The data set retrieved and displayed below is a toy example of an imbalanced set. It is an artificially created set, and has nothing to do with skin cancer.

In [6]:

imbalanced_file_name = 'imbalanced.pickle'
retrieve(imbalanced_file_name)

Using previously downloaded file imbalanced.pickle

In [7]:

with open(imbalanced_file_name, 'rb') as file:
    imbalanced_data = pickle.load(file)

In [8]:

show_data(imbalanced_data)

There are many fewer negatives (red, $y=-1$) than positives (blue, $y=1$). Two other features of this data are related to class imbalance. First, the data (both training and test) is separable. This is of course not always the case. However, with so few negative samples, the chance of data overlap decreases, especially in data spaces with high dimensionality where there is more "room" for the data points. In other words, separability is found more often when the data in either class (or both) is sparse than when both classes have many samples.

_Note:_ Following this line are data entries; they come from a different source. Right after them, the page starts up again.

@[simp] theorem State.lowerWaiterCount_pending (i : Nat) : (s.lowerWaiterCount i).pending = s.pending := by
  unfold State.lowerWaiterCount; dsimp only; split <;> simp
@[simp] theorem State.lowerWaiterCount_resetLow (i : Nat) : (s.lowerWaiterCount i).resetLow = s.resetLow := by
  unfold State.lowerWaiterCount; dsimp only; split <;> simp
@[simp] theorem State.lowerWaiterCount_damage (i : Nat) : (s.lowerWaiterCount i).damage = s.damage := by
  unfold State.lowerWaiterCount; dsimp only; split <;> simp
@[simp] theorem State.lowerWaiterCount_lnk (i : Nat) : (s.lowerWaiterCount i).lnk = s.lnk := by
  unfold State.lowerWaiterCount; dsimp only; split <;> simp
@[simp] theorem State.lowerWaiterCount_exu (i : Nat) : (s.lowerWaiterCount i).exu = s.exu := by
  unfold State.lowerWaiterCount; dsimp only; split <;> simp
@[simp] theorem State.lowerWaiterCount_tbs (i : Nat) : (s.lowerWaiterCount i).tbs = s.tbs := by
  unfold State.lowerWaiterCount; dsimp only; split <;> simp
@[simp] theorem State.lowerWaiterCount_adm (i : Nat) : (s.lowerWaiterCount i).adm = s.adm := by
  unfold State.lowerWaiterCount; dsimp only; split <;> simp
@[simp] theorem State.lowerWaiterCount_wts (i : Nat) : (s.lowerWaiterCount i).wts = s.wts := by
  unfold State.lowerWaiterCount; dsimp only; split <;> simp
@[simp] theorem State.lowerWaiterCount_swp (i : Nat) : (s.lowerWaiterCount i).swp = s.swp := by
  unfold State.lowerWaiterCount; dsimp only; split <;> simp
@[simp] theorem State.lowerWaiterCount_ada (i : Nat) : (s.lowerWaiterCount i).ada = s.ada := by
  unfold State.lowerWaiterCount; dsimp only; split <;> simp

@[simp] theorem State.dropWaiterCount_pending (i : Nat) : (s.dropWaiterCount i).pending = s.pending := by
  simp [State.dropWaiterCount]
@[simp] theorem State.dropWaiterCount_resetLow (i : Nat) : (s.dropWaiterCount i).resetLow = s.resetLow := by
  simp [State.dropWaiterCount]
@[simp] theorem State.dropWaiterCount_damage (i : Nat) : (s.dropWaiterCount i).damage = s.damage := by
  simp [State.dropWaiterCount]
@[simp] theorem State.dropWaiterCount_lnk (i : Nat) : (s.dropWaiterCount i).lnk = s.lnk := by
  simp [State.dropWaiterCount]
@[simp] theorem State.dropWaiterCount_exu (i : Nat) : (s.dropWaiterCount i).exu = s.exu := by
  simp [State.dropWaiterCount]
@[simp] theorem State.dropWaiterCount_tbs (i : Nat) : (s.dropWaiterCount i).tbs = s.tbs := by
  simp [State.dropWaiterCount]
@[simp] theorem State.dropWaiterCount_adm (i : Nat) : (s.dropWaiterCount i).adm = s.adm := by
  simp [State.dropWaiterCount]
@[simp] theorem State.dropWaiterCount_wts (i : Nat) : (s.dropWaiterCount i).wts = s.wts := by
  simp [State.dropWaiterCount]
@[simp] theorem State.dropWaiterCount_swp (i : Nat) : (s.dropWaiterCount i).swp = s.swp := by
  simp [State.dropWaiterCount]
@[simp] theorem State.dropWaiterCount_ada (i : Nat) : (s.dropWaiterCount i).ada = s.ada := by
  simp [State.dropWaiterCount]
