/-- The installed sums balance the pools. -/
theorem rebuildDone_grants {s : State} (hs : s.GrantsSound) {r} (ho : s.ada.op = .rebuild r) (hc : Config.slots ≤ r.cursor) :
    (s.rebuildDone r).GrantsSound := by
  obtain ⟨h1, h2⟩ := hs.scan r ho
  have dead : ∀ i, Config.slots ≤ i → (s.slot i).state.live = false := fun i hi => by
    by_contra hh
    have := hs.range i (by simpa using hh); omega
  have l1 : r.live = s.liveBelow Config.slots := by
    rw [h1]; exact sumBelow_ext (fun i hi => Slot.counts_dead (dead i hi)) hc
  have l2 : ∀ p c, r.sum c p = s.tokensBelow Config.slots p c := by
    intro p c; rw [h2]; exact sumBelow_ext (fun i hi => Slot.tokens_dead (dead i hi) p c) hc
  have inst : ∀ (i : Nat) (t : State), (t.installClient r i).grt = t.grt ∧ (t.installClient r i).adm = t.adm := by
    intro i t; unfold State.installClient; dsimp only
    split
    · split <;> simp
    · simp
  unfold State.rebuildDone; dsimp only
  generalize hs1 : List.foldl (fun s p => State.setPoolLive p (r.pool p (s.poolLive p)) s) s (s.rebuildPools r) = s1
  generalize hs2 : List.foldl (fun s i => State.setFeatLive i (r.feature i (s.featLive i)) s) s1 (s.rebuildFeatures r) = s2
  generalize hs3 : List.foldl (fun s i => s.installClient r i) s2 s.clientsInUse = s3
  have g1 : s1.grt = s.grt := by rw [← hs1]; exact foldl_keep _ State.grt (fun b a => by simp) _ _
  have g2 : s2.grt = s1.grt := by rw [← hs2]; exact foldl_keep _ State.grt (fun b a => by simp) _ _
  have g3 : s3.grt = s2.grt := by rw [← hs3]; exact foldl_keep _ State.grt (fun b a => (inst a b).1) _ _
  have a2 : s2.adm.pools = s1.adm.pools := by rw [← hs2]; exact foldl_keep _ (fun t : State => t.adm.pools) (fun b a => by simp [State.setFeatLive]) _ _
  have a3 : s3.adm.pools = s2.adm.pools := by rw [← hs3]; exact foldl_keep _ (fun t : State => t.adm.pools) (fun b a => by rw [(inst a b).2]) _ _
  have gg : s3.grt = s.grt := by rw [g3, g2, g1]
  have pp : ∀ p, s3.poolLive p = s1.poolLive p := State.poolLive_congr (by rw [a3, a2])
  have used : ∀ p c, (s3.poolLive p).used c = r.sum c p := by
    intro p c
    rw [pp, ← hs1, installPools_poolLive]
    split
    · cases c <;> rfl
    · rename_i hn
      unfold State.rebuildPools at hn
      rw [mem_keysWith, mem_keysWith, mem_keysWith] at hn
      have n1 : ∀ v, (p, v) ∉ r.generalSums := fun v hv => hn (Or.inr ⟨v, hv⟩)
      have n2 : ∀ v, (p, v) ∉ r.prioritySums := fun v hv => hn (Or.inl (Or.inr ⟨v, hv⟩))
      have n3 : ∀ v, (p, v) ∉ s.adm.pools := fun v hv => hn (Or.inl (Or.inl (Or.inr ⟨v, hv⟩)))
      rw [State.poolLive, Tab.get_not_mem _ _ _ n3]
      cases c
      · exact (Tab.get_not_mem 0 r.generalSums p n1).symm
      · exact (Tab.get_not_mem 0 r.prioritySums p n2).symm
  generalize hs4 : ({ s3 with grt.liveTotal := r.live, grt.suspect := false } : State) = s4
  have g4 : s4.grt = { s.grt with liveTotal := r.live, suspect := false } := by rw [← hs4, ← gg]
  have p4 : ∀ p, s4.poolLive p = s3.poolLive p := State.poolLive_congr (by rw [← hs4])
  generalize hb : s.rebuildFigures r = b
  have gD : (s4.completeOp b).grt = s4.grt := by simp
  have pD : ∀ p, (s4.completeOp b).poolLive p = s4.poolLive p := State.poolLive_congr (by simp)
  have sl : ∀ i, (s4.completeOp b).slot i = s.slot i := State.slot_congr (by rw [gD, g4])
  have e1 : ∀ n, (s4.completeOp b).liveBelow n = s.liveBelow n := fun n => sumBelow_congr fun j _ => by rw [sl]
  have e2 : ∀ n p c, (s4.completeOp b).tokensBelow n p c = s.tokensBelow n p c := fun n p c => sumBelow_congr fun j _ => by rw [sl]
  refine ⟨by rw [gD, g4]; exact hs.once, fun j => by rw [gD, g4, sl]; exact hs.fifo j, fun j => by rw [sl]; exact hs.range j,
    by rw [gD, g4, e1]; exact l1, fun _ p c => ?_, fun r2 hr => ?_⟩
  · rw [State.tokenSum_eq, e2, pD, p4, used, l2]
  · exact absurd hr (by simp [State.completeOp])

/-! ### The cleared table -/

theorem mem_freeFifoFull (i : Nat) : i ∈ freeFifoFull ↔ i < Config.slots := by simp [freeFifoFull, List.mem_range'_1]

/-- The cleared table is sound. -/
theorem clear_grants {s : State} (hg : s.grt = .clear) (hp : s.adm.pools = []) (hr : s.ada.op.isRebuild = false) : s.GrantsSound := by
  have sl : ∀ i, s.slot i = Slot.zero := fun i => by rw [State.slot, hg]; rfl
  have z1 : ∀ n, s.liveBelow n = 0 := by
    intro n; induction n with
    | zero => rfl
    | succ n ih => rw [State.liveBelow, sumBelow_succ, ← State.liveBelow, ih, sl]; rfl
  have z2 : ∀ n p c, s.tokensBelow n p c = 0 := by
    intro n p c; induction n with
    | zero => rfl
    | succ n ih => rw [State.tokensBelow, sumBelow_succ, ← State.tokensBelow, ih, sl]; rfl
  refine ⟨?_, fun i => ?_, fun i hi => ?_, ?_, fun _ p c => ?_, fun r e => ?_⟩
  · rw [hg]; exact List.nodup_range'
  · rw [hg, sl]; show i ∈ freeFifoFull ↔ _; rw [mem_freeFifoFull]; simp [Slot.zero]
  · rw [sl] at hi; cases hi
  · rw [z1, hg]; rfl
  · rw [State.tokenSum_eq, z2, State.poolLive, hp]; cases c <;> rfl
  · rw [e] at hr; cases hr
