-- ==== Sys2Proof/Laws/ClientsSound.lean ====
section
/-!
SUPPORT. Laws/ClientsSound.lean: the soundness of the client table with the wait store (State.ClientsSound, State.WaitStoreSound) under
the effects: what it reads, and that the loss of a word, a departure from a chain, a creation, an enqueue, a removal, a new entry and the
effects of a rebuild keep it.
-/
namespace Sys2Proof.Machine

theorem attends_iff (x : Service) : x.attends = false ↔ x ≠ .on ∧ x ≠ .drain ∧ x ≠ .off := by cases x <;> simp [Service.attends]

/-- Every entry but one is in the idle list as it is idle; that one is not in it. -/
def State.IdleBut (s : State) (x : Nat) : Prop := x ∉ s.clt.idle ∧ ∀ ci, ci ≠ x → (ci ∈ s.clt.idle ↔ (s.client ci).isIdle = true)

/-- The grant table, the wait store and the client table are sound. -/
structure TablesSound (s : State) : Prop where
  grants : s.GrantsSound
  wait : s.WaitStoreSound
  clients : s.ClientsSound

/-! ### What the client table holds -/

/-- An entry not in use has no chain. -/
theorem State.ClientsCore.bare {s : State} (h : s.ClientsCore) {ci} (hu : (s.client ci).inUse = false) :
    (s.ada.service.attends = true → (s.client ci).chain = []) := by
  intro ha
  rw [List.eq_nil_iff_forall_not_mem]
  intro i hi
  obtain ⟨a, b⟩ := h.member ci i hi
  have := (h.chained ha i a).2.1
  rw [b, hu] at this; cases this

/-- Zeros add up to 0. -/
theorem sumBelow_zero {f : Nat → Nat} {n} (h : ∀ i < n, f i = 0) : sumBelow f n = 0 := by
  induction n with
  | zero => rfl
  | succ n ih => rw [sumBelow_succ, ih (fun i hi => h i (by omega)), h n (by omega)]

/-- A summand is at most the sum. -/
theorem le_sumBelow (f : Nat → Nat) {n i} (h : i < n) : f i ≤ sumBelow f n := by
  induction n with
  | zero => omega
  | succ n ih =>
    rw [sumBelow_succ]
    by_cases e : i = n
    · subst e; omega
    · have := ih (by omega); omega

/-- An entry not in use has no waiter. -/
theorem State.ClientsCore.noWaiters {s : State} (h : s.ClientsCore) {ci}
    (hu : (s.client ci).inUse = false) : (s.client ci).waiters = 0 := by
  rw [h.waiting]
  refine sumBelow_zero fun wi _ => ?_
  rw [if_neg]
  rintro ⟨a, b⟩
  have := (h.held wi a).2.1
  rw [b, hu] at this; cases this

/-! ### Tables -/

theorem Tab.get_lt {α : Type} [DecidableEq α] (d : α) (t : Tab α) {lo k : Nat} (w : Tab.wfFrom d lo t = true)
    (h : k < lo) : Tab.get d t k = d := by
  induction t generalizing lo with
  | nil => rfl
  | cons a t ih =>
    obtain ⟨j, v⟩ := a
    simp only [Tab.wfFrom, Bool.and_eq_true, decide_eq_true_eq] at w
    rw [Tab.get, if_neg (by omega)]
    exact ih w.2 (by omega)

/-- A listed pair is what the table reads. -/
theorem Tab.get_of_mem {α : Type} [DecidableEq α] (d : α) (t : Tab α) {lo : Nat} (w : Tab.wfFrom d lo t = true) {k : Nat} {v : α}
    (h : (k, v) ∈ t) :
    Tab.get d t k = v := by
  induction t generalizing lo with
  | nil => cases h
  | cons a t ih =>
    obtain ⟨j, x⟩ := a
    simp only [Tab.wfFrom, Bool.and_eq_true, decide_eq_true_eq] at w
    rcases List.mem_cons.1 h with e | h
    · cases e; simp [Tab.get]
    · rw [Tab.get]
      split
      · rename_i e; subst e
        have : ∀ (t : Tab α) (lo : Nat), Tab.wfFrom d lo t = true → (j, v) ∈ t → lo ≤ j := by
          intro t; induction t with
          | nil => intro lo _ h; cases h
          | cons a t ih =>
            intro lo w h
            obtain ⟨j2, x2⟩ := a
            simp only [Tab.wfFrom, Bool.and_eq_true, decide_eq_true_eq] at w
            rcases List.mem_cons.1 h with e | h
            · cases e; exact w.1.1
            · have := ih _ w.2 h; omega
        have := this t _ w.2 h; omega
      · exact ih w.2 h

/-- What differs from the default is listed. -/
theorem Tab.mem_of_get {α : Type} (d : α) (t : Tab α) {k : Nat} (h : Tab.get d t k ≠ d) : (k, Tab.get d t k) ∈ t := by
  induction t with
  | nil => exact absurd rfl h
  | cons a t ih =>
    obtain ⟨j, x⟩ := a
    by_cases e : j = k
    · simp [Tab.get, e]
    · simp only [Tab.get, e, if_false] at h ⊢
      exact List.mem_cons_of_mem _ (ih h)

theorem Tab.search_some {α : Type} {p : α → Bool} {t : Tab α} {k v} (h : Tab.search p t = some (k, v)) : (k, v) ∈ t ∧ p v = true := by
  induction t with
  | nil => cases h
  | cons a t ih =>
    obtain ⟨j, x⟩ := a
    unfold Tab.search at h
    split at h
    · rename_i hp; cases h; exact ⟨by simp, hp⟩
    · exact ⟨List.mem_cons_of_mem _ (ih h).1, (ih h).2⟩

theorem Tab.search_none {α : Type} {p : α → Bool} {t : Tab α} (h : Tab.search p t = none) {k v} (hm : (k, v) ∈ t) : p v = false := by
  induction t with
  | nil => cases hm
  | cons a t ih =>
    obtain ⟨j, x⟩ := a
    unfold Tab.search at h
    split at h
    · cases h
    · rename_i hp
      rcases List.mem_cons.1 hm with e | hm
      · cases e; simpa using hp
      · exact ih h hm

/-- The entry found is in use for the client. -/
theorem State.ClientsCore.find_some {s : State} (h : s.ClientsCore) {id ci} (hf : s.findClient id = some ci) :
    (s.client ci).inUse = true ∧ (s.client ci).id = id := by
  unfold State.findClient at hf
  cases hs : Tab.search (fun c => c.inUse && c.id == id) s.clt.clients with
  | none => rw [hs] at hf; cases hf
  | some kv =>
    obtain ⟨k, v⟩ := kv
    rw [hs] at hf; cases hf
    obtain ⟨a, b⟩ := Tab.search_some hs
    have e : s.client k = v := Tab.get_of_mem _ _ h.form a
    show (s.client k).inUse = true ∧ (s.client k).id = id
    rw [e]; simpa using b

In addition, the distribution of the negative samples in the test set seems a bit different from that of the data in the training set. This is often the case when either data set is sparse, because a small number of samples cannot be a good representative for a complex distribution. In other words, it is conceivable that when drawing a small number of samples from a distribution multiple times one gets data whose empirical distribution is different, simply because the two small sets do not represent the full distribution well.

Your Task¶

Run

experiment(imbalanced_data, LogisticRegression(), 'LRC')
experiment(imbalanced_data, SVC(kernel='linear'), 'SVM')

(in separate notebook cells) and then comment on and explain the results.

Specifically, first answer questions similar to those in the previous problem: (i) does anything limit the accuracy of the classifiers in these two experiments; (ii) do the classifiers generalize well; and (iii) how well do the LRC and the SVM do relative to each other.

Then explain in detail why one of the two classifiers does better than the other. Your explanation should refer to what you observe in the solutions, and the placement of decision boundary in particular; how the classifiers are defined; what loss functions they use; and what properties the optimal predictors have as a consequence, and as pertains to the data in these experiments.

Notes¶

While we often ask for brief explanations, in this problem we are looking for more detail. There is no recipe. Just show to us that you undestand what is going on, that you have absorbed the main concepts about LRCs and SVMs, and that you are able to write clearly and articulately.
If anything seems at odds with what you learned about LRCs, please point that out. As an explanation, remember that the default value $C_0$ for both classifiers is 1 in scikit-learn. Thus, both classifiers are trained with regularization, while we studied LRCs without regularization in class. As mentioned earlier, LRCs with regularization were covered in homework 6. You need not explain why regularization leads to any discrepancy for the LRC.